**TASK**
From the first line of the entries below, reproduce everything exactly through the line with "sha256 (0x00#8 :: (beBytes", and nothing more.

**DATA EXTRACTS**

-- ==== Sys2Proof/Machine/Manifest.lean ====
section
/-! DEFINITION. Manifests: the header's checks, digests, node pages and the Merkle walk (R102-R110, R114). -/

namespace Sys2Proof.Machine

/-- Ember digest of data ember i (Table 4.3). -/
def emberDigest (regionId version i : Nat) (data : List Byte) : Digest :=
  sha256 (0x00#8 :: (beBytes 4 regionId ++ beBytes 4 version ++ beBytes 4 i ++ data))

/-- Node digest of level-k page j (Table 4.3). -/
def nodeDigest (regionId version k j : Nat) (page : List Byte) : Digest :=
  sha256 (0x01#8 :: (beBytes 4 regionId ++ beBytes 4 version ++ [BitVec.ofNat 8 k] ++ beBytes 4 j ++ page))

/-- A binding's floor (R105). -/
def bindFloor (s : State) (b : Binding) : Nat := max b.minVersion ((aget s.ve.floors b.bind).getD 0).toNat

/-- What anchoring learns of a bank. -/
structure Anchored where
  depth : Nat
  version : Nat
  root : Digest
  sigOfs : Nat
  sigLen : Nat
  nodeOfs : Nat
deriving DecidableEq, Repr

/-- What the header of a manifest area says (Table 4.2). -/
def headOf (area : List Byte) : Anchored :=
  { depth := be8 area 20, version := be32 area 12, root := digOf (slice area 48 32)
    sigOfs := be32 area 24, sigLen := be32 area 28, nodeOfs := be32 area 32 }

/-- Step 2 of R108 as far as the header alone decides it, in the order of Table 4.4: the reason of the first failure. -/
def headErr (s : State) (b : Binding) (area : List Byte) : Option Nat :=
  let hdr := area.take 128
  let x := headOf area
  if be32 hdr 0 ≠ 0x545A4D4E ∨ be16 hdr 4 ≠ 1 ∨ be16 hdr 6 ≠ 128 ∨ be8 hdr 21 ≠ 1 ∨ be16 hdr 22 ≠ 0 ∨
      !(slice hdr 36 12).all (· = 0) then some 1
  else if be32 hdr 8 ≠ b.regionId then some 2
  else if x.version < bindFloor s b then some 3
  else if be32 hdr 16 ≠ b.blocks ∨ x.depth ≠ manDepth b.blocks then some 4
  else if x.sigOfs < 128 ∨ x.sigOfs % 4 ≠ 0 ∨ x.nodeOfs % 4096 ≠ 0 ∨ x.nodeOfs < x.sigOfs + x.sigLen ∨
      4096 * b.manPages < x.nodeOfs + 4096 * nodePages b.blocks then some 5
  else none

/-- Step 3 of R108: the signature over the header, with its types and length (R108, R114). -/
def sigErr (s : State) (b : Binding) (area : List Byte) : Option Nat :=
  let x := headOf area
  match anchorPub s b.anchor with
  | none => some 8
  | some key =>
    match hssCheck false key (area.drop x.sigOfs) x.sigLen (area.take 128) with
    | .types => some 6
    | .length => some 5
    | .invalid => some 7
    | .pass => none

/-- Step 4 of R108: the top page against ROOT. -/
def topErr (b : Binding) (area : List Byte) : Option Nat :=
  let x := headOf area
  if nodeDigest b.regionId x.version x.depth 0 (slice area x.nodeOfs 4096) = x.root then none else some 9

/-- Steps 2-4 of R108 over the bytes of a manifest area: the reason of the first failure, or what the header gives. -/
def checkManifest (s : State) (b : Binding) (area : List Byte) : Nat ⊕ Anchored :=
  match (headErr s b area).orElse (fun _ => (sigErr s b area).orElse (fun _ => topErr b area)) with
  | some r => .inl r
  | none => .inr (headOf area)

/-- How many pages anchoring reads in all, given those read so far: the header's, then those below the node pages and the top page
(R108, R110). -/
def areaNeed (s : State) (b : Binding) (pages : List (List Byte)) : Nat :=
  if pages.isEmpty then 1
  else if (headErr s b pages.flatten).isSome then pages.length
  else min b.manPages ((headOf pages.flatten).nodeOfs / 4096 + 1)

/-- Costs of the hash jobs of anchoring's first part: an ember hash for each manifest ember below the node pages, and the
signature's jobs (R108, R110, R115). A header that fails asks for the hash of the embers read and no more. -/
def anchorJobs (s : State) (b : Binding) (pages : List (List Byte)) : List Nat :=
  let area := pages.flatten
  let x := headOf area
  match headErr s b area, anchorPub s b.anchor with
  | none, some key => List.replicate (x.nodeOfs / 4096) 65 ++ hssJobs key (slice area x.sigOfs x.sigLen) 128
  | none, none => List.replicate (x.nodeOfs / 4096) 65
  | some _, _ => List.replicate pages.length 65

/-- The next node page the walker must read to prove level-k page j, after `n` pages from it upward: none once the last one read
has a resident parent (R109). -/
def walkNext (s : State) (b : Binding) (bk : BankId) (k j n : Nat) : Option (Nat × Nat) :=
  let up := fun (m : Nat) => (k + m, j / 128 ^ m)
  match n with
  | 0 => some (k, j)
  | m + 1 =>
    let (l, p) := up m
    if l = manDepth b.blocks ∨ (nodeGet s b.bind bk l p).isSome then none else some (up n)

/-- The bytes a manifest ember below the node pages must hold: header, signature and 0xFF filler (R110). -/
def manCanonical (x : Anchored) (area : List Byte) (p : Nat) : List Byte :=
  (List.range 4096).map (fun i =>
    let o := 4096 * p + i
    if o < 128 ∨ (x.sigOfs ≤ o ∧ o < x.sigOfs + x.sigLen) then byteAt area o else 0xFF#8)

/-- Insert the digests a proven level-k page j holds (R109). -/
def insertPage (s : State) (b : Binding) (bk : BankId) (k j : Nat) (page : List Byte) (pin : Bool) : State :=
  (List.range 128).foldl (fun s x =>
    let i := 128 * j + x
    if i < levelPages b.blocks (k - 1) then
      nodePut s b.bind bk (k - 1) i (digOf (slice page (32 * x) 32)) (pin || (k = 1 && pinLeaf s b bk i))
    else s) s

/-- Every pin that R114 requires of a bank is held: ROOT, the top page's digests, the expected digests, and the leaf digests to be
pinned (VE_BIND_STATE.PINNED). -/
def bankPinned (s : State) (b : Binding) (bk : BankId) : Bool :=
  let r := bankRt s b.bind bk
  let held := fun (lv i : Nat) => s.ve.nodes.any (fun e => e.bind = b.bind && e.bank = bk && e.level = lv && e.idx = i && e.pin)
  let top := manDepth b.blocks - 1
  (r.st = .anchored || r.st = .armed) && held 9 0 &&
    (List.range (levelPages b.blocks top)).all (held top) &&
    (List.range (r.nodeOfs / 4096)).all (held 10) &&
    (List.range b.blocks).all (fun i => !pinLeaf s b bk i || held 0 i)

/-- How a Merkle walk ends. -/
inductive WalkRes where
  | proved (s : State)
  /-- The page at this place of the manifest area fails its check. -/
  | failed (s : State) (page : Nat)
  /-- The reads of the walk are not all there. -/
  | short

/-- The digest a level-k page j must have, if it is resident: ROOT for the top page. -/
def pageParent (s : State) (b : Binding) (bk : BankId) (k j : Nat) : Option Digest :=
  if k = manDepth b.blocks then some (bankRt s b.bind bk).root else nodeGet s b.bind bk k j

/-- Prove level-k page j, given the pages read from it upward to the first page with a resident parent (R109).
Log entry 18 (DESIGN CHOICE, DEDUCED). -/
def provePage (b : Binding) (bk : BankId) : Nat → Nat → List (List Byte) → State → WalkRes
  | _, _, [], _ => .short
  | k, j, pg :: up, s =>
    let rt := bankRt s b.bind bk
    let d := nodeDigest b.regionId rt.version.toNat k j pg
    let place := rt.nodeOfs / 4096 + nodeIndex b.blocks k j
    let chk := fun (s : State) =>
      if pageParent s b bk k j = some d then WalkRes.proved (insertPage (nodeTouch s b.bind bk k j) b bk k j pg false)
      else .failed s place
    if (pageParent s b bk k j).isSome then chk s
    else match provePage b bk (k + 1) (j / 128) up s with
      | .proved s => chk s
      | r => r

/-- The digest that verifies an object of an anchored bank, and the page whose proof would make it resident. -/
inductive Expect where
  | digest (d : Digest)
  /-- Level and page to prove first. -/
  | page (k j : Nat)
  | none

/-- What a manifest ember or data ember is checked against (R109, R110). -/
def expectOf (s : State) (b : Binding) (bk : BankId) (o : EmberObj) : Expect :=
  let rt := bankRt s b.bind bk
  match o with
  | .data i => match nodeGet s b.bind bk 0 i with
    | some d => .digest d
    | none => if i < b.blocks then .page 1 (i / 128) else .none
  | .man p =>
    if p < rt.nodeOfs / 4096 then
      match nodeGet s b.bind bk 10 p with
      | some d => .digest d
      | none => .none
    else match nodeAt b.blocks (p - rt.nodeOfs / 4096) with
      | some (k, j) => match pageParent s b bk k j with
        | some d => .digest d
        | none => .page (k + 1) (j / 128)
      | none => .digest (sha256 (fillBytes 4096 0xFF))

/-- The digest of an object's bytes (Table 4.3, R110). -/
def objDigest (s : State) (b : Binding) (bk : BankId) (o : EmberObj) (data : List Byte) : Digest :=
  let rt := bankRt s b.bind bk
  match o with
  | .data i => emberDigest b.regionId rt.version.toNat i data
  | .man p =>
    if p < rt.nodeOfs / 4096 then sha256 data
    else match nodeAt b.blocks (p - rt.nodeOfs / 4096) with
      | some (k, j) => nodeDigest b.regionId rt.version.toNat k j data
      | none => sha256 data

/-- The outcome of checking an object's bytes, with what the walk inserted. -/
inductive CheckRes where
  | pass (s : State)
  | mismatch (s : State) (d : Digest)
  | node (s : State) (page : Nat)
  | short

/-- Check an object: hash it, prove the page of its digest where that is not resident, compare (R109).
Log entry 18 (DESIGN CHOICE, DEDUCED). -/
def checkObj (s : State) (b : Binding) (bk : BankId) (o : EmberObj) (data : List Byte) (pages : List (List Byte)) :
    CheckRes :=
  let d := objDigest s b bk o data
  let touch := fun (s : State) => match o with
    | .data i => nodeTouch s b.bind bk 0 i
    | .man p =>
      if p < (bankRt s b.bind bk).nodeOfs / 4096 then nodeTouch s b.bind bk 10 p
      else match nodeAt b.blocks (p - (bankRt s b.bind bk).nodeOfs / 4096) with
        | some (k, j) => nodeTouch s b.bind bk k j
        | none => s
  let cmp := fun (s : State) => match expectOf s b bk o with
    | .digest e => if e = d then CheckRes.pass (touch s) else .mismatch (touch s) d
    | _ => .mismatch s d
  match expectOf s b bk o with
  | .digest _ => cmp s
  | .none => .mismatch s d
  | .page k j =>
    match provePage b bk k j pages s with
    | .proved s => cmp s
    | .failed s p => .node s p
    | .short => .short

end Sys2Proof.Machine
end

**RESPONSE**
-- ==== Sys2Proof/Machine/Manifest.lean ====
section
/-! DEFINITION. Manifests: the header's checks, digests, node pages and the Merkle walk (R102-R110, R114). -/

namespace Sys2Proof.Machine

/-- Ember digest of data ember i (Table 4.3). -/
def emberDigest (regionId version i : Nat) (data : List Byte) : Digest :=
  sha256 (0x00#8 :: (beBytes 4 regionId ++ beBytes 4 version ++ beBytes 4 i ++ data))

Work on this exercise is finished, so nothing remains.